Le 8 septembre s’annonce comme une réplique parlementaire du 9 juin 2024, date à laquelle Emmanuel Macron avait annoncé la dissolution de l’Assemblée nationale. La perspective qu’une majorité — même relative — accorde sa confiance au gouvernement dirigé par François Bayrou paraît, selon le contexte politique actuel, peu probable. Ce scénario laisse entrevoir un nouveau séisme institutionnel piloté par l’exécutif, susceptible d’aggraver la période de tensions que traverse le pays.
Contexte institutionnel et usages constitutionnels
Jusqu’à présent, les institutions de la Ve République ont montré une certaine robustesse. Cette stabilité a toutefois reposé sur un usage intensif d’instruments constitutionnels conçus pour traiter des épisodes ponctuels de crise, et non des situations durables. L’exemple le plus cité est l’article 49, alinéa 3 de la Constitution, dont le recours répété a marqué les dernières années de gouvernance.

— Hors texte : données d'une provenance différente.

theorem keeps_execQuery (a0) (h0 : Keeps q a0) : KeepsRes q (Sys2Proof.Machine.execQuery a0) := by
  unfold Sys2Proof.Machine.execQuery
  repeat'
      first
      | with_reducible assumption | with_reducible apply keeps_queryCmd | with_reducible apply keeps_withServe
      | with_reducible apply keepsRes_next | with_reducible exact keepsRes_fault _ | with_reducible exact keepsRes_refused _ | intro _
      | dsimp only

theorem keeps_execUnpin (a0) (h0 : Keeps q a0) : KeepsRes q (Sys2Proof.Machine.execUnpin a0) := by
  unfold Sys2Proof.Machine.execUnpin
  repeat'
      first
      | with_reducible assumption | with_reducible apply keeps_pinCmd | with_reducible apply keeps_withServe
      | with_reducible apply keepsRes_next | with_reducible exact keepsRes_fault _ | with_reducible exact keepsRes_refused _ | intro _
      | dsimp only

theorem keeps_execRelease (a0) (h0 : Keeps q a0) : KeepsRes q (Sys2Proof.Machine.execRelease a0) := by
  unfold Sys2Proof.Machine.execRelease
  repeat'
      first
      | with_reducible assumption | with_reducible apply keeps_withServe | with_reducible apply keeps_releaseCmd
      | with_reducible apply keepsRes_next | with_reducible exact keepsRes_fault _ | with_reducible exact keepsRes_refused _ | intro _
      | dsimp only

theorem keeps_execPin (a0) (h0 : Keeps q a0) : KeepsRes q (Sys2Proof.Machine.execPin a0) := by
  unfold Sys2Proof.Machine.execPin
  repeat'
      first
      | with_reducible assumption | with_reducible apply keeps_pinCmd | with_reducible apply keeps_withServe
      | with_reducible apply keepsRes_next | with_reducible exact keepsRes_fault _ | with_reducible exact keepsRes_refused _ | intro _
      | dsimp only

theorem keeps_receiveReqCmd (a0) (a1) (h1 : Keeps q a1) : Keeps q (Sys2Proof.Machine.receiveReqCmd a0 a1) := by
  unfold Sys2Proof.Machine.receiveReqCmd
  repeat'
      first
      | with_reducible assumption | with_reducible apply keeps_mirror | with_reducible apply keeps_answer
      | with_reducible apply keeps_atBoundaryOf | with_reducible apply keeps_State_setReq | with_reducible apply keeps_ite_keep | intro _
      | split | dsimp only | (fail_if_no_progress with_reducible apply keeps_mk)

theorem keeps_cutterClearCmd (a0) (a1) (h1 : Keeps q a1) : Keeps q (Sys2Proof.Machine.cutterClearCmd a0 a1) := by
  unfold Sys2Proof.Machine.cutterClearCmd
  repeat'
      first
      | with_reducible assumption | with_reducible apply keeps_sendReply | with_reducible apply keeps_atBoundaryOf
      | with_reducible apply keeps_applyCutter | with_reducible apply keeps_answer | with_reducible apply keeps_ite_keep | intro _ | split
      | dsimp only | (fail_if_no_progress with_reducible apply keeps_mk) | with_reducible refine keeps_of_fst ?_ (by assumption)
      | with_reducible refine keeps_of_snd ?_ (by assumption) | with_reducible refine keeps_of_snd2 ?_ (by assumption)
      | with_reducible refine keeps_of_some ?_ (by assumption) | with_reducible refine keeps_of_next ?_ (by assumption)

theorem keeps_cutterWriteCmd (a0) (a1) (h1 : Keeps q a1) : Keeps q (Sys2Proof.Machine.cutterWriteCmd a0 a1) := by
  unfold Sys2Proof.Machine.cutterWriteCmd
  repeat'
      first
      | with_reducible assumption | with_reducible apply keeps_atBoundaryOf | with_reducible apply keeps_readCutterSource
      | with_reducible apply keeps_answer | with_reducible apply keeps_ite_keep | intro _ | split | dsimp only
      | (fail_if_no_progress with_reducible apply keeps_mk) | with_reducible refine keeps_of_fst ?_ (by assumption)
      | with_reducible refine keeps_of_snd ?_ (by assumption) | with_reducible refine keeps_of_snd2 ?_ (by assumption)
      | with_reducible refine keeps_of_some ?_ (by assumption) | with_reducible refine keeps_of_next ?_ (by assumption)

theorem keeps_execSetprio (a0) (h0 : Keeps q a0) : KeepsRes q (Sys2Proof.Machine.execSetprio a0) := by
  unfold Sys2Proof.Machine.execSetprio
  repeat'
      first
      | with_reducible assumption | with_reducible apply keeps_receiveReqCmd | with_reducible apply keeps_withServe
      | with_reducible apply keepsRes_next | with_reducible exact keepsRes_fault _ | with_reducible exact keepsRes_refused _ | intro _
      | dsimp only

theorem keeps_execSetdeadline (a0) (h0 : Keeps q a0) : KeepsRes q (Sys2Proof.Machine.execSetdeadline a0) := by
  unfold Sys2Proof.Machine.execSetdeadline
  repeat'
      first
      | with_reducible assumption | with_reducible apply keeps_receiveReqCmd | with_reducible apply keeps_withServe
      | with_reducible apply keepsRes_next | with_reducible exact keepsRes_fault _ | with_reducible exact keepsRes_refused _ | intro _
      | dsimp only

theorem keeps_execSetspec (a0) (h0 : Keeps q a0) : KeepsRes q (Sys2Proof.Machine.execSetspec a0) := by
  unfold Sys2Proof.Machine.execSetspec
  repeat'
      first
      | with_reducible assumption | with_reducible apply keeps_receiveReqCmd | with_reducible apply keeps_withServe
      | with_reducible apply keepsRes_next | with_reducible exact keepsRes_fault _ | with_reducible exact keepsRes_refused _ | intro _
      | dsimp only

Ces outils restent théoriquement mobilisables jusqu’en mai 2027, mais leur emploi répété a fini par les user et par alimenter un malaise démocratique latent. Plutôt que d’apaiser les tensions, certaines pratiques institutionnelles renforcent le sentiment d’un décalage entre les décisions prises et les attentes d’une partie de l’opinion publique.
Blocage politique et déficit de compromis
La configuration politique actuelle souffre d’un manque apparent de culture du compromis comparable à celle observée dans certains États européens. Faute d’un tel mécanisme de conciliation, les postures partisanes semblent figées, rendant la gouvernabilité du pays plus difficile. Dans ce contexte, une réforme constitutionnelle d’ampleur apparaît inenvisageable à court terme.

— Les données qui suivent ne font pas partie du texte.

theorem keeps_execCollComplete (a0) (h0 : Keeps q a0) : KeepsRes q (Sys2Proof.Machine.execCollComplete a0) := by
  unfold Sys2Proof.Machine.execCollComplete
  repeat'
      first
      | with_reducible assumption | with_reducible apply keeps_storeResult | with_reducible apply keeps_completeColl
      | with_reducible apply keepsRes_next | with_reducible exact keepsRes_fault _ | with_reducible exact keepsRes_refused _
      | with_reducible apply keepsOpt_some | with_reducible exact keepsOpt_none | with_reducible apply keeps_getD
      | with_reducible apply keepsRes_ite | with_reducible apply keeps_ite_keep | intro _ | split | dsimp only
      | (fail_if_no_progress with_reducible apply keeps_mk) | with_reducible refine keeps_of_fst ?_ (by assumption)
      | with_reducible refine keeps_of_snd ?_ (by assumption) | with_reducible refine keeps_of_snd2 ?_ (by assumption)
      | with_reducible refine keeps_of_some ?_ (by assumption) | with_reducible refine keeps_of_next ?_ (by assumption)

theorem keeps_execReducescatter (a0) (h0 : Keeps q a0) : KeepsRes q (Sys2Proof.Machine.execReducescatter a0) := by
  unfold Sys2Proof.Machine.execReducescatter
  repeat'
      first
      | with_reducible assumption | with_reducible apply keeps_startColl | with_reducible apply keepsRes_next
      | with_reducible exact keepsRes_fault _ | with_reducible exact keepsRes_refused _ | intro _ | dsimp only

theorem keeps_execAllreduce (a0) (h0 : Keeps q a0) : KeepsRes q (Sys2Proof.Machine.execAllreduce a0) := by
  unfold Sys2Proof.Machine.execAllreduce
  repeat'
      first
      | with_reducible assumption | with_reducible apply keeps_startColl | with_reducible apply keepsRes_next
      | with_reducible exact keepsRes_fault _ | with_reducible exact keepsRes_refused _ | intro _ | dsimp only

theorem keeps_execAllgather (a0) (h0 : Keeps q a0) : KeepsRes q (Sys2Proof.Machine.execAllgather a0) := by
  unfold Sys2Proof.Machine.execAllgather
  repeat'
      first
      | with_reducible assumption | with_reducible apply keeps_startColl | with_reducible apply keepsRes_next
      | with_reducible exact keepsRes_fault _ | with_reducible exact keepsRes_refused _ | intro _ | dsimp only

theorem keeps_execBroadcast (a0) (h0 : Keeps q a0) : KeepsRes q (Sys2Proof.Machine.execBroadcast a0) := by
  unfold Sys2Proof.Machine.execBroadcast
  repeat'
      first
      | with_reducible assumption | with_reducible apply keeps_startColl | with_reducible apply keepsRes_next
      | with_reducible exact keepsRes_fault _ | with_reducible exact keepsRes_refused _ | intro _ | dsimp only


/-! ## Tandem -/

theorem keeps_startPromotion (a0) (h0 : Keeps q a0) : Keeps q (Sys2Proof.Machine.startPromotion a0) := by
  unfold Sys2Proof.Machine.startPromotion
  repeat' first | with_reducible assumption | intro _ | dsimp only | (fail_if_no_progress with_reducible apply keeps_mk)

theorem keeps_takeMirrorHandover (a0) (a1) (h1 : Keeps q a1) : Keeps q (Sys2Proof.Machine.takeMirrorHandover a0 a1) := by
  unfold Sys2Proof.Machine.takeMirrorHandover
  repeat'
      first
      | with_reducible assumption | with_reducible apply keeps_ite_keep | intro _ | split | dsimp only
      | (fail_if_no_progress with_reducible apply keeps_mk)

theorem keeps_noteHeart (a0) (a1) (a2) (a3) (h0 : Keeps q a0) : Keeps q (Sys2Proof.Machine.noteHeart a0 a1 a2 a3) := by
  unfold Sys2Proof.Machine.noteHeart
  repeat' first | with_reducible assumption | intro _ | dsimp only | (fail_if_no_progress with_reducible apply keeps_mk)

theorem keeps_execPairKeyAgree (a0) (a1) (a2) (a3) (a4) (h4 : Keeps q a4) : KeepsRes q (Sys2Proof.Machine.execPairKeyAgree a0 a1 a2 a3 a4) := by
  unfold Sys2Proof.Machine.execPairKeyAgree
  repeat'
      first
      | with_reducible assumption | with_reducible apply keeps_emit | with_reducible apply keepsRes_next
      | with_reducible exact keepsRes_fault _ | with_reducible exact keepsRes_refused _ | with_reducible apply keepsRes_ite
      | with_reducible apply keeps_ite_keep | intro _ | split | dsimp only | (fail_if_no_progress with_reducible apply keeps_mk)

theorem keeps_countShadows (a0) (h0 : Keeps q a0) : Keeps q (Sys2Proof.Machine.countShadows a0) := by
  unfold Sys2Proof.Machine.countShadows
  repeat' first | with_reducible assumption | with_reducible apply keeps_dset | with_reducible apply keeps_ite_keep | intro _ | split | dsimp only

theorem keeps_shadowReq (a0) (a1) (h0 : Keeps q a0) : Keeps q (Sys2Proof.Machine.shadowReq a0 a1) := by
  unfold Sys2Proof.Machine.shadowReq
  repeat'
      first
      | with_reducible assumption | with_reducible apply keeps_State_updReq | with_reducible apply keeps_unreserveRing
      | with_reducible apply keeps_ite_keep | intro _ | split | dsimp only | (fail_if_no_progress with_reducible apply keeps_mk)

theorem keeps_takeMirrorTime (a0) (a1) (a2) (a3) (a4) (a5) (h5 : Keeps q a5) : Keeps q (Sys2Proof.Machine.takeMirrorTime a0 a1 a2 a3 a4 a5) := by
  unfold Sys2Proof.Machine.takeMirrorTime
  repeat'
      first
      | with_reducible assumption | with_reducible apply keeps_dset | with_reducible apply keeps_setQuality
      | with_reducible apply keeps_ite_keep | intro _ | split | dsimp only | (fail_if_no_progress with_reducible apply keeps_mk)

theorem keeps_unpair (a0) (a1) (h0 : Keeps q a0) : Keeps q (Sys2Proof.Machine.unpair a0 a1) := by
  unfold Sys2Proof.Machine.unpair
  repeat' first | with_reducible assumption | with_reducible apply keeps_setPair | with_reducible apply keeps_dset | intro _ | dsimp only

theorem keeps_settleActive (a0) (h0 : Keeps q a0) : Keeps q (Sys2Proof.Machine.settleActive a0) := by
  unfold Sys2Proof.Machine.settleActive
  repeat'
      first
      | with_reducible assumption | with_reducible apply keeps_countShadows | with_reducible apply keeps_setPair
      | with_reducible apply keeps_ite_keep | intro _ | split | dsimp only

theorem keeps_ackMirror (a0) (a1) (a2) (h0 : Keeps q a0) : Keeps q (Sys2Proof.Machine.ackMirror a0 a1 a2) := by
  unfold Sys2Proof.Machine.ackMirror
  repeat' first | with_reducible assumption | with_reducible apply keeps_transmit | with_reducible apply keeps_ite_keep | intro _ | split | dsimp only

theorem keeps_enterSeeking (a0) (h0 : Keeps q a0) : Keeps q (Sys2Proof.Machine.enterSeeking a0) := by
  unfold Sys2Proof.Machine.enterSeeking
  repeat'
      first
      | with_reducible assumption | with_reducible apply keeps_unpair | intro _ | dsimp only
      | (fail_if_no_progress with_reducible apply keeps_mk)

theorem keeps_withMirror (a0) (a1) (a2) (h0 : Keeps q a0) (h2 : ∀ x0, Keeps q x0 → Keeps q (a2 x0)) : KeepsRes q (Sys2Proof.Machine.withMirror a0 a1 a2) := by
  unfold Sys2Proof.Machine.withMirror
  repeat'
      first
      | with_reducible assumption | with_reducible apply keeps_settleActive | with_reducible apply h2
      | with_reducible apply keepsRes_next | with_reducible exact keepsRes_fault _ | with_reducible exact keepsRes_refused _
      | with_reducible apply keepsRes_ite | with_reducible apply keeps_ite_keep | intro _ | split | dsimp only
      | (fail_if_no_progress with_reducible apply keeps_mk)

theorem keeps_applyTandemEnable (a0) (a1) (h0 : Keeps q a0) : Keeps q (Sys2Proof.Machine.applyTandemEnable a0 a1) := by
  unfold Sys2Proof.Machine.applyTandemEnable
  repeat'
      first
      | with_reducible assumption | with_reducible apply keeps_dset | with_reducible apply keeps_unpair
      | with_reducible apply keeps_enterSeeking | with_reducible apply keeps_ite_keep | intro _ | split | dsimp only

theorem keeps_catchUp (a0) (a1) (a2) (h0 : Keeps q a0) : Keeps q (Sys2Proof.Machine.catchUp a0 a1 a2) := by
  unfold Sys2Proof.Machine.catchUp
  repeat'
      first
      | with_reducible assumption | with_reducible apply keeps_mirrorPosition | with_reducible apply keeps_foldl
      | with_reducible apply keeps_foldl_fst | with_reducible apply keeps_foldl_snd | with_reducible apply keeps_foldl_snd2 | intro _
      | dsimp only

theorem keeps_execMirrorTime (a0) (a1) (a2) (a3) (a4) (a5) (a6) (h6 : Keeps q a6) : KeepsRes q (Sys2Proof.Machine.execMirrorTime a0 a1 a2 a3 a4 a5 a6) := by
  unfold Sys2Proof.Machine.execMirrorTime
  repeat'
      first
      | with_reducible assumption | with_reducible apply keeps_withMirror | with_reducible apply keeps_takeMirrorTime
      | with_reducible apply keepsRes_next | with_reducible exact keepsRes_fault _ | with_reducible exact keepsRes_refused _ | intro _
      | dsimp only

Parallèlement, et malgré des promesses reformistes tenues à plusieurs reprises au fil des gouvernements, le président de la République et le premier ministre n’ont pas réussi à instaurer la représentation proportionnelle pour l’élection à l’Assemblée nationale. Cette absence de mise en œuvre a contribué, pour certains observateurs, au discrédit de la parole publique lorsque discours et actes semblent en décalage.

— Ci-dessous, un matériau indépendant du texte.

theorem keeps_calibrate (a0) (a1) (h0 : Keeps q a0) : Keeps q (Sys2Proof.Machine.calibrate a0 a1) := by
  unfold Sys2Proof.Machine.calibrate
  repeat'
      first
      | with_reducible assumption | with_reducible apply keeps_dset | with_reducible apply keeps_ite_keep | intro _ | split | dsimp only
      | (fail_if_no_progress with_reducible apply keeps_mk)

theorem keeps_allowanceUp (a0) (a1) (a2) (h0 : Keeps q a0) : Keeps q (Sys2Proof.Machine.allowanceUp a0 a1 a2) := by
  unfold Sys2Proof.Machine.allowanceUp
  repeat'
      first
      | with_reducible assumption | with_reducible apply keeps_fillPlaces | with_reducible apply keeps_noteChange
      | with_reducible apply keeps_setStack | with_reducible refine wf_stack (q := q) ?_ _ | with_reducible apply keeps_ite_keep
      | with_reducible apply wf_ite | intro _ | split | dsimp only | (fail_if_no_progress with_reducible apply keeps_mk)
      | (fail_if_no_progress with_reducible apply wf_mk) | with_reducible refine keeps_of_fst ?_ (by assumption)
      | with_reducible refine keeps_of_snd ?_ (by assumption) | with_reducible refine keeps_of_snd2 ?_ (by assumption)
      | with_reducible refine keeps_of_some ?_ (by assumption) | with_reducible refine keeps_of_next ?_ (by assumption)

theorem keeps_thermalTrip (a0) (a1) (h0 : Keeps q a0) : Keeps q (Sys2Proof.Machine.thermalTrip a0 a1) := by
  unfold Sys2Proof.Machine.thermalTrip
  repeat'
      first
      | with_reducible assumption | with_reducible apply keeps_enterReset | with_reducible apply keeps_emit
      | with_reducible apply keeps_getD | intro _ | split | dsimp only | (fail_if_no_progress with_reducible apply keeps_mk)
      | with_reducible refine keeps_of_fst ?_ (by assumption) | with_reducible refine keeps_of_snd ?_ (by assumption)
      | with_reducible refine keeps_of_snd2 ?_ (by assumption) | with_reducible refine keeps_of_some ?_ (by assumption)
      | with_reducible refine keeps_of_next ?_ (by assumption)

theorem keeps_publishTemps (a0) (h0 : Keeps q a0) : Keeps q (Sys2Proof.Machine.publishTemps a0) := by
  unfold Sys2Proof.Machine.publishTemps
  repeat'
      first
      | with_reducible assumption | with_reducible apply keeps_putTemp | with_reducible apply keeps_foldl
      | with_reducible apply keeps_foldl_fst | with_reducible apply keeps_foldl_snd | with_reducible apply keeps_foldl_snd2
      | with_reducible apply wf_foldl | with_reducible refine wf_stack (q := q) ?_ _ | intro _ | dsimp only

theorem keeps_execThermalHoldEnd (a0) (h0 : Keeps q a0) : KeepsRes q (Sys2Proof.Machine.execThermalHoldEnd a0) := by
  unfold Sys2Proof.Machine.execThermalHoldEnd
  repeat'
      first
      | with_reducible assumption | with_reducible apply keeps_enterReset | with_reducible apply keepsRes_next
      | with_reducible exact keepsRes_fault _ | with_reducible exact keepsRes_refused _ | with_reducible apply keepsOpt_some
      | with_reducible exact keepsOpt_none | with_reducible apply keepsRes_ite | with_reducible apply keeps_ite_keep | intro _ | split
      | dsimp only | (fail_if_no_progress with_reducible apply keeps_mk) | with_reducible refine keeps_of_fst ?_ (by assumption)
      | with_reducible refine keeps_of_snd ?_ (by assumption) | with_reducible refine keeps_of_snd2 ?_ (by assumption)
      | with_reducible refine keeps_of_some ?_ (by assumption) | with_reducible refine keeps_of_next ?_ (by assumption)

theorem keeps_applyGrants (a0) (h0 : Keeps q a0) : Keeps q (Sys2Proof.Machine.applyGrants a0) := by
  unfold Sys2Proof.Machine.applyGrants
  repeat'
      first
      | with_reducible assumption | with_reducible apply keeps_fillPlaces | with_reducible apply keeps_State_updLadle
      | with_reducible apply keeps_dset | with_reducible refine keepsOpt_map (fun _ => ?_) | with_reducible apply keeps_foldl
      | with_reducible apply keeps_foldl_fst | with_reducible apply keeps_foldl_snd | with_reducible apply keeps_foldl_snd2
      | with_reducible apply wf_foldl | with_reducible apply keeps_setStack | with_reducible refine wf_stack (q := q) ?_ _
      | with_reducible apply keeps_ite_keep | with_reducible apply wf_ite | intro _ | split | dsimp only
      | (fail_if_no_progress with_reducible apply keeps_mk) | (fail_if_no_progress with_reducible apply wf_mk)

theorem keeps_chargeCredit (a0) (a1) (h0 : Keeps q a0) : Keeps q (Sys2Proof.Machine.chargeCredit a0 a1) := by
  unfold Sys2Proof.Machine.chargeCredit
  repeat'
      first
      | with_reducible assumption | with_reducible apply keeps_bump | with_reducible apply keeps_setAlert
      | with_reducible apply keeps_getD | with_reducible apply keeps_ite_keep | intro _ | split | dsimp only
      | (fail_if_no_progress with_reducible apply keeps_mk) | with_reducible refine keeps_of_fst ?_ (by assumption)
      | with_reducible refine keeps_of_snd ?_ (by assumption) | with_reducible refine keeps_of_snd2 ?_ (by assumption)
      | with_reducible refine keeps_of_some ?_ (by assumption) | with_reducible refine keeps_of_next ?_ (by assumption)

Des leviers possibles pour « respirer » démocratiquement
La Constitution de 1958 conserve toutefois une certaine plasticité. Elle offre, sans en garantir l’efficacité, plusieurs leviers susceptibles d’apporter une respiration démocratique si l’exécutif et les forces politiques acceptent de les activer, partiellement ou simultanément.
Parmi les leviers évoqués dans le débat public figure le « retour aux urnes » : la dissolution de l’Assemblée et l’organisation d’élections anticipées peuvent permettre de redéfinir la majorité parlementaire. Ce choix comporte des bénéfices potentiels, comme la clarification de la situation politique, mais aussi des risques — notamment une nouvelle période d’instabilité et de polarisation.
Un autre axe consiste à réduire le recours aux dispositions d’exception, comme l’article 49.3, afin de restaurer un mode de décision parlementaire plus ouvert. Limiter l’emploi de ces dispositifs demanderait une volonté politique forte et, dans certains cas, des pratiques de gestion des majorités plus consensuelles.
Enfin, le renforcement du dialogue parlementaire — par des travaux de commission, des négociations multipartites ou des mécanismes de concertation élargis — peut constituer une troisième voie. Ces procédures n’imposent pas de modification constitutionnelle majeure, mais exigent du temps et un investissement politique pour produire des résultats tangibles.
Conséquences et équilibres à trouver
Chacune de ces options présente des avantages et des inconvénients. Le choix entre elles dépendra autant de calculs politiques immédiats que d’une réflexion sur la légitimité à long terme des institutions. À court terme, la priorité pour les acteurs publics semble être d’éviter que l’usage répété de moyens constitutionnels d’exception n’alimente davantage le sentiment d’une démocratie déconnectée.
La période à venir exigera des décisions mesurées. Qu’elles passent par des élections anticipées, par une réforme des pratiques parlementaires ou par un renforcement du dialogue, ces démarches requièrent l’adhésion d’acteurs politiques prêts à accepter des compromis. Sans cela, les tensions institutionnelles risquent de perdurer, au détriment de la capacité à gouverner de manière stable et lisible.